Jujur saja, aku senang mendengarnya tapi ternyata saat di jalan, dia mengeluh karena belum menemukan orang yang tepat untuk menjadi supirku. Aku tersenyum bodoh mendengarnya, kukira memang inisiatif dia untuk menjemputku.

“Hei.. ngeliatin siapa?”

Aku menoleh menatap laki-laki yang berada di sampingku. Tertegun sejenak melihat kehadirannya di sini. Sudah hampir 3 tahun aku berada di kampus ini, tapi aku tidak pernah melihatnya.

“Kenapa? Kaget, ya?” Tanyanya disertai cengiran khas.

Aku mengangguk menyetujui.

“Kamu kenapa disini? Kuliah disini, ya? Jurusan apa? Kali aja kita satu jurusan tapi beda kelas.” Tanyanya beruntun.

“Kamu ngapain?” Tanyaku balik.

Dia menghela nafas. “Kamu tuh ya, orang ditanya malah nanya balik.” Keluhnya.

Aku tersenyum. Masih memilih untuk menutup mulut sampai ia menjawab.

“Aku mahasiswa baru disini. Kamu ngapain?”

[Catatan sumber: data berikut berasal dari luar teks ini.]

-- ==== Sys2Proof/Laws/KeepsPair.lean ====
section
/-! SUPPORT. What the operations of Machine/Pair.lean leave as it was. -/

namespace Sys2Proof.Machine

theorem setOwned_keeps {s l} :
    Keeps 4194304 s (setOwned s l) := by
  delta setOwned
  refine Keeps.step ?_ (keeps_pair _ _) rfl
  exact Keeps.rfl

theorem pathsChanged_keeps {s} :
    Keeps 32321 s (pathsChanged s) := by
  delta pathsChanged
  extract_lets -merge -useContext -underBinder +onlyGivenNames x1
  try clear_value x1
  extract_lets -merge -useContext -underBinder +onlyGivenNames x2
  try clear_value x2
  extract_lets -merge -useContext -underBinder +onlyGivenNames x3
  refine Keeps.cut (n := 32321) (s := s) x3 ?_ ?_
  · subst x3
    refine keeps_ite (fun x => x) ?_ ?_
    · refine Keeps.step ?_ setPairState_keeps rfl
      exact Keeps.rfl
    refine keeps_ite (fun x => x) ?_ ?_
    · refine Keeps.step ?_ setPairState_keeps rfl
      exact Keeps.rfl
    exact Keeps.rfl
  intro _
  try clear_value x3
  refine keeps_ite (fun x => x) ?_ ?_
  · refine Keeps.step ?_ applyLoss_keeps rfl
    assumption
  assumption

theorem stepTaken_keeps {s b} :
    Keeps 12288 s (stepTaken s b) := by
  delta stepTaken
  split
  · refine Keeps.step ?_ takeEntry_keeps rfl
    exact Keeps.rfl
  refine Keeps.step ?_ updComp_keeps rfl
  exact Keeps.rfl

theorem flushSteps_keeps {s} :
    Keeps 4206592 s (flushSteps s) := by
  delta flushSteps
  extract_lets -merge -useContext -underBinder +onlyGivenNames x1
  try clear_value x1
  refine keeps_foldl (fun x => x) _ _ ?_ ?_
  · refine Keeps.step ?_ (keeps_pair _ _) rfl
    exact Keeps.rfl
  intro _ _ _
  refine Keeps.step ?_ stepTaken_keeps rfl
  assumption

theorem effShadowAck_keeps {s seq} :
    Keeps 4206592 s (effShadowAck s seq) := by
  delta effShadowAck
  split
  · exact Keeps.rfl
  refine Keeps.step ?_ stepTaken_keeps rfl
  refine Keeps.step ?_ (keeps_pair _ _) rfl
  exact Keeps.rfl

theorem settleShadow_keeps {s sess newLen} :
    Keeps 585 s (settleShadow s sess newLen) := by
  delta settleShadow
  refine Keeps.step ?_ settlePagesOf_keeps rfl
  exact Keeps.rfl

theorem dropShadow_keeps {s sess} :
    Keeps 2624 s (dropShadow s sess) := by
  delta dropShadow
  refine keeps_ite (fun x => x) ?_ ?_
  · refine Keeps.step ?_ setSess_keeps rfl
    refine Keeps.step ?_ freeSessionPages_keeps rfl
    exact Keeps.rfl
  exact Keeps.rfl

theorem writeShadow_keeps {p cl sess n va data s} : Keeps 8589937225 s (writeShadow p cl sess n va data s) := by
  induction n generalizing s va data with
  | zero => exact Keeps.rfl
  | succ n ih =>
    unfold writeShadow
    refine keeps_ite (fun x => x) Keeps.rfl ?_
    split
    next h =>
      refine Keeps.step ?_ ih rfl
      refine Keeps.step ?_ (keeps_stack _ _ (fun c => memWriteN_wf _ _ c.stack)) rfl
      exact Keeps.step Keeps.rfl (keeps_p2 h translate_keeps) rfl
    next h =>
      refine Keeps.step ?_ updSess_keeps rfl
      exact Keeps.step Keeps.rfl (keeps_p2 h translate_keeps) rfl

theorem effMirrorEntry_keeps {s sess va data} :
    Keeps 8589937225 s (effMirrorEntry s sess va data) := by
  delta effMirrorEntry
  extract_lets -merge -useContext -underBinder +onlyGivenNames x1
  try clear_value x1
  refine keeps_ite (fun x => x) ?_ ?_
  · exact Keeps.rfl
  refine Keeps.step ?_ writeShadow_keeps rfl
  exact Keeps.rfl

theorem learnHistory_keeps {s x upTo recs} :
    Keeps 8589934592 s (learnHistory s x upTo recs).2 := by
  delta learnHistory
  refine keeps_foldl (fun (x : _ × State) => x.2) _ _ ?_ ?_
  · try dsimp -zeta only
    exact Keeps.rfl
  intro _ _ _
  extract_lets -merge -useContext -underBinder +onlyGivenNames x1
  try clear_value x1
  split
  · try dsimp -zeta only
    assumption
  refine keeps_ite (fun (x : _ × State) => x.2) ?_ ?_
  · try dsimp -zeta only
    assumption
  extract_lets -merge -useContext -underBinder +onlyGivenNames x2
  refine Keeps.cut (n := 8589934592) (s := s) x2.2 ?_ ?_
  · subst x2
    refine Keeps.step ?_ drawFree_keeps rfl
    assumption
  intro _
  try clear_value x2
  try dsimp -zeta only
  assumption

theorem makeShadow_keeps {s ring e} :
    Keeps 8589937225 s (makeShadow s ring e) := by
  delta makeShadow
  refine keeps_ite (fun x => x) ?_ ?_
  · split
    · exact Keeps.rfl
    refine keeps_ite (fun x => x) ?_ ?_
    · exact Keeps.rfl
    extract_lets -merge -useContext -underBinder +onlyGivenNames x1
    try clear_value x1
    refine Keeps.step ?_ setSess_keeps rfl
    exact Keeps.rfl
  extract_lets -merge -useContext -underBinder +onlyGivenNames x2
  try clear_value x2
  extract_lets -merge -useContext -underBinder +onlyGivenNames x3
  try clear_value x3
  refine keeps_ite (fun x => x) ?_ ?_
  · exact Keeps.rfl
  extract_lets -merge -useContext -underBinder +onlyGivenNames x4
  try clear_value x4
  extract_lets -merge -useContext -underBinder +onlyGivenNames x5
  refine Keeps.cut (n := 8589937225) (s := s) x5 ?_ ?_
  · subst x5
    refine Keeps.step ?_ setSess_keeps rfl
    exact Keeps.rfl
  intro _
  try clear_value x5
  refine Keeps.step ?_ forkPages_keeps rfl
  assumption

theorem shadowFork_keeps {s parent child} :
    Keeps 8589937225 s (shadowFork s parent child) := by
  delta shadowFork
  split
  · refine Keeps.step ?_ makeShadow_keeps rfl
    exact Keeps.rfl
  exact Keeps.rfl

theorem applyMirror_keeps {s m} :
    Keeps 8594131529 s (applyMirror s m) := by
  delta applyMirror
  extract_lets -merge -useContext -underBinder +onlyGivenNames x1
  try clear_value x1
  refine keeps_ite (fun x => x) ?_ ?_
  · exact Keeps.rfl
  refine keeps_ite (fun x => x) ?_ ?_
  · refine Keeps.step ?_ dropShadow_keeps rfl
    exact Keeps.rfl
  extract_lets -merge -useContext -underBinder +onlyGivenNames x2
  refine Keeps.cut (n := 8594131529) (s := s) x2 ?_ ?_
  · subst x2
    refine Keeps.step ?_ settleShadow_keeps rfl
    exact Keeps.rfl
  intro _
  try clear_value x2
  extract_lets -merge -useContext -underBinder +onlyGivenNames x3
  try clear_value x3
  extract_lets -merge -useContext -underBinder +onlyGivenNames x4
  try clear_value x4
  extract_lets -merge -useContext -underBinder +onlyGivenNames x5
  refine Keeps.cut (n := 8594131529) (s := s) x5.2 ?_ ?_
  · subst x5
    refine Keeps.step ?_ learnHistory_keeps rfl
    assumption
  intro _
  try clear_value x5
  extract_lets -merge -useContext -underBinder +onlyGivenNames x6
  refine Keeps.cut (n := 8594131529) (s := s) x6 ?_ ?_
  · subst x6
    refine Keeps.step ?_ updSess_keeps rfl
    assumption
  intro _
  try clear_value x6
  extract_lets -merge -useContext -underBinder +onlyGivenNames x7
  refine Keeps.cut (n := 8594131529) (s := s) x7 ?_ ?_
  · subst x7
    refine keeps_foldl (fun x => x) _ _ ?_ ?_
    · assumption
    intro _ _ _
    refine Keeps.step ?_ shadowFork_keeps rfl
    assumption
  intro _
  try clear_value x7
  refine keeps_ite (fun x => x) ?_ ?_
  · assumption
  refine Keeps.step ?_ (keeps_pair _ _) rfl
  assumption

theorem effMirrorVerdict_keeps {s p lap v l} :
    Keeps 12889098825 s (effMirrorVerdict s p lap v l) := by
  delta effMirrorVerdict
  refine keeps_ite (fun x => x) ?_ ?_
  · exact Keeps.rfl
  extract_lets -merge -useContext -underBinder +onlyGivenNames x1
  try clear_value x1
  extract_lets -merge -useContext -underBinder +onlyGivenNames x2
  refine Keeps.cut (n := 12889098825) (s := s) x2 ?_ ?_
  · subst x2
    refine keeps_foldl (fun x => x) _ _ ?_ ?_
    · exact Keeps.rfl
    intro _ _ _
    refine Keeps.step ?_ applyMirror_keeps rfl
    assumption
  intro _
  try clear_value x2
  refine keeps_ite (fun x => x) ?_ ?_
  · refine Keeps.step ?_ sendFrame_keeps rfl
    assumption
  assumption

theorem shadowDone_keeps {s c} :
    Keeps 8594131529 s (shadowDone s c) := by
  delta shadowDone
  extract_lets -merge -useContext -underBinder +onlyGivenNames x1
  try clear_value x1
  extract_lets -merge -useContext -underBinder +onlyGivenNames x2
  try clear_value x2
  split
  · exact Keeps.rfl
  extract_lets -merge -useContext -underBinder +onlyGivenNames x3
  skip
  extract_lets -merge -useContext -underBinder +onlyGivenNames x4
  refine Keeps.cut (n := 8594131529) (s := s) x4 ?_ ?_
  · subst x4
    refine Keeps.step ?_ (keeps_pair _ _) rfl
    exact Keeps.rfl
  intro _
  try clear_value x4
  extract_lets -merge -useContext -underBinder +onlyGivenNames x5
  refine Keeps.cut (n := 8594131529) (s := s) x5 ?_ ?_
  · subst x5
    refine keeps_ite (fun x => x) ?_ ?_
    · refine Keeps.step ?_ makeShadow_keeps rfl
      assumption
    assumption
  intro _
  try clear_value x5
  refine Keeps.step ?_ updSess_keeps rfl
  assumption

theorem effShadowMessage_keeps {s seq b} :
    Keeps 12889111113 s (effShadowMessage s seq b) := by
  delta effShadowMessage
  extract_lets -merge -useContext -underBinder +onlyGivenNames x1
  refine Keeps.cut (n := 12889111113) (s := s) x1 ?_ ?_
  · subst x1
    split
    · extract_lets -merge -useContext -underBinder +onlyGivenNames x2
      refine Keeps.cut (n := 12889111113) (s := s) x2 ?_ ?_
      · subst x2
        refine Keeps.step ?_ updSub_keeps rfl
        exact Keeps.rfl
      intro _
      try clear_value x2
      refine Keeps.step ?_ (keeps_pair _ _) rfl
      assumption
    extract_lets -merge -useContext -underBinder +onlyGivenNames x3
    refine Keeps.cut (n := 12889111113) (s := s) x3 ?_ ?_
    · subst x3
      refine Keeps.step ?_ updComp_keeps rfl
      exact Keeps.rfl
    intro _
    try clear_value x3
    extract_lets -merge -useContext -underBinder +onlyGivenNames x4
    skip
    extract_lets -merge -useContext -underBinder +onlyGivenNames x5
    refine Keeps.cut (n := 12889111113) (s := s) x5 ?_ ?_
    · subst x5
      refine Keeps.step ?_ (keeps_pair _ _) rfl
      assumption
    intro _
    try clear_value x5
    refine Keeps.step ?_ shadowDone_keeps rfl
    assumption
  intro _
  try clear_value x1
  refine Keeps.step ?_ sendFrame_keeps rfl
  assumption

theorem endAcked_keeps {s p} :
    Keeps 15936 s (endAcked s p) := by
  delta endAcked
  refine keeps_ite (fun x => x) ?_ ?_
  · exact Keeps.rfl
  refine keeps_foldl (fun x => x) _ _ ?_ ?_
  · exact Keeps.rfl
  intro _ _ _
  extract_lets -merge -useContext -underBinder +onlyGivenNames x1
  try clear_value x1
  split
  · refine keeps_ite (fun x => x) ?_ ?_
    · assumption
    refine Keeps.step ?_ endSession_keeps rfl
    assumption
  assumption

theorem effMirrorAck_keeps {s p lapLow ns} :
    Keeps 15937 s (effMirrorAck s p lapLow ns) := by
  delta effMirrorAck
  extract_lets -merge -useContext -underBinder +onlyGivenNames x1
  refine Keeps.cut (n := 15937) (s := s) x1 ?_ ?_
  · subst x1
    refine Keeps.step ?_ odMax_keeps rfl
    exact Keeps.rfl
  intro _
  try clear_value x1
  extract_lets -merge -useContext -underBinder +onlyGivenNames x2
  refine Keeps.cut (n := 15937) (s := s) x2 ?_ ?_
  · subst x2
    refine keeps_foldl (fun x => x) _ _ ?_ ?_
    · assumption
    intro _ _ _
    refine Keeps.step ?_ updSess_keeps rfl
    assumption
  intro _
  try clear_value x2
  refine Keeps.step ?_ endAcked_keeps rfl
  assumption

“Saya kerja di sini.” Jawabku. Aku pun berjalan meninggalkannya. Sebentar lagi aku ada kelas untuk mengajar dan aku tidak ingin terlambat untuk itu.

“Serius, Ran? Berarti kamu lebih tua dari aku dong?!” Teriak Aldo yang masih terdengar olehku.

Aku tersenyum. Tidak berniat berhenti untuk menjawab pertanyaannya. Bukankah sudah jelas jika usiaku memang lebih tua di bandingkan dirinya? Kira-kira, usiaku terpaut berapa tahun ya dengannya?

***

Tiga jam pun telah selesai, kini aku bisa sedikit bersantai sembari menunggu jam mengajar berikutnya. Aku melihat ponselku yang sedari tadi tidak pernah berhenti bergetar. Aku memang selalu membuat mode silent pada ponselku ketika aku tengah mengajar. Aku benci jika harus mengangkat panggilan telepon ketika tengah berada di kelas.

15 pesan dari ‘Let’s Get It’

Tumben sekali grup chat yang biasanya sepi kini aktif di jam sibuk. Grup itu hanya terdiri dari 3 orang, aku dan para sahabatku. Dan biasanya mereka tidak akan berkomentar apapun di dalamnya ketika hari sibuk. Grup itu hanya akan aktif pada malam hari serta weekend.

Dewi :

Ra.. gawat!

Raniaaaa.. jawab!!!

Masa gue liat cowok lo jalan sama cewek lain!

Sumpah deh!

Nissa :

Jangan sembarangan ngomong! Tuan wajah lempeng kayak dia

gak mungkin selingkuh!

Dewi :

Seriusss..Nissaa. Cowok Rania kan kerja di rs yang sama kayak gue

Masa gue salah liat sih.

Nissa :

Mungkin rekan kerjanya.

Atau pasiennya?

Dewi :

Heh.. dia itu dokter spesialis anak, mana mungkin pasiennya

mbak-mbak.

Nissa :

Ada buktinya gak? Gak ada, hoax!

Dewi :

Yahh.. gue lupa foto mereka.

Tapi gue berani sumpah, mereka keliatan akrab banget

Nissa :

Fix lo salah liat.

Mangkanya kacamata tuh rajin dibersihin biar gak burem!

Dewi :

Sialan lo!! Nanti kalo gue bersihin kacamata gue bilang lo deh!

Nissa :

Sipp..

Bu dosen sibuk. Jangan ganggu. @Rania

Dewi :

Bodo amat.

Aku tertegun. Benarkah orang yang dilihat Dewi itu Alvin? Tapi.. siapa perempuan yang bersamanya?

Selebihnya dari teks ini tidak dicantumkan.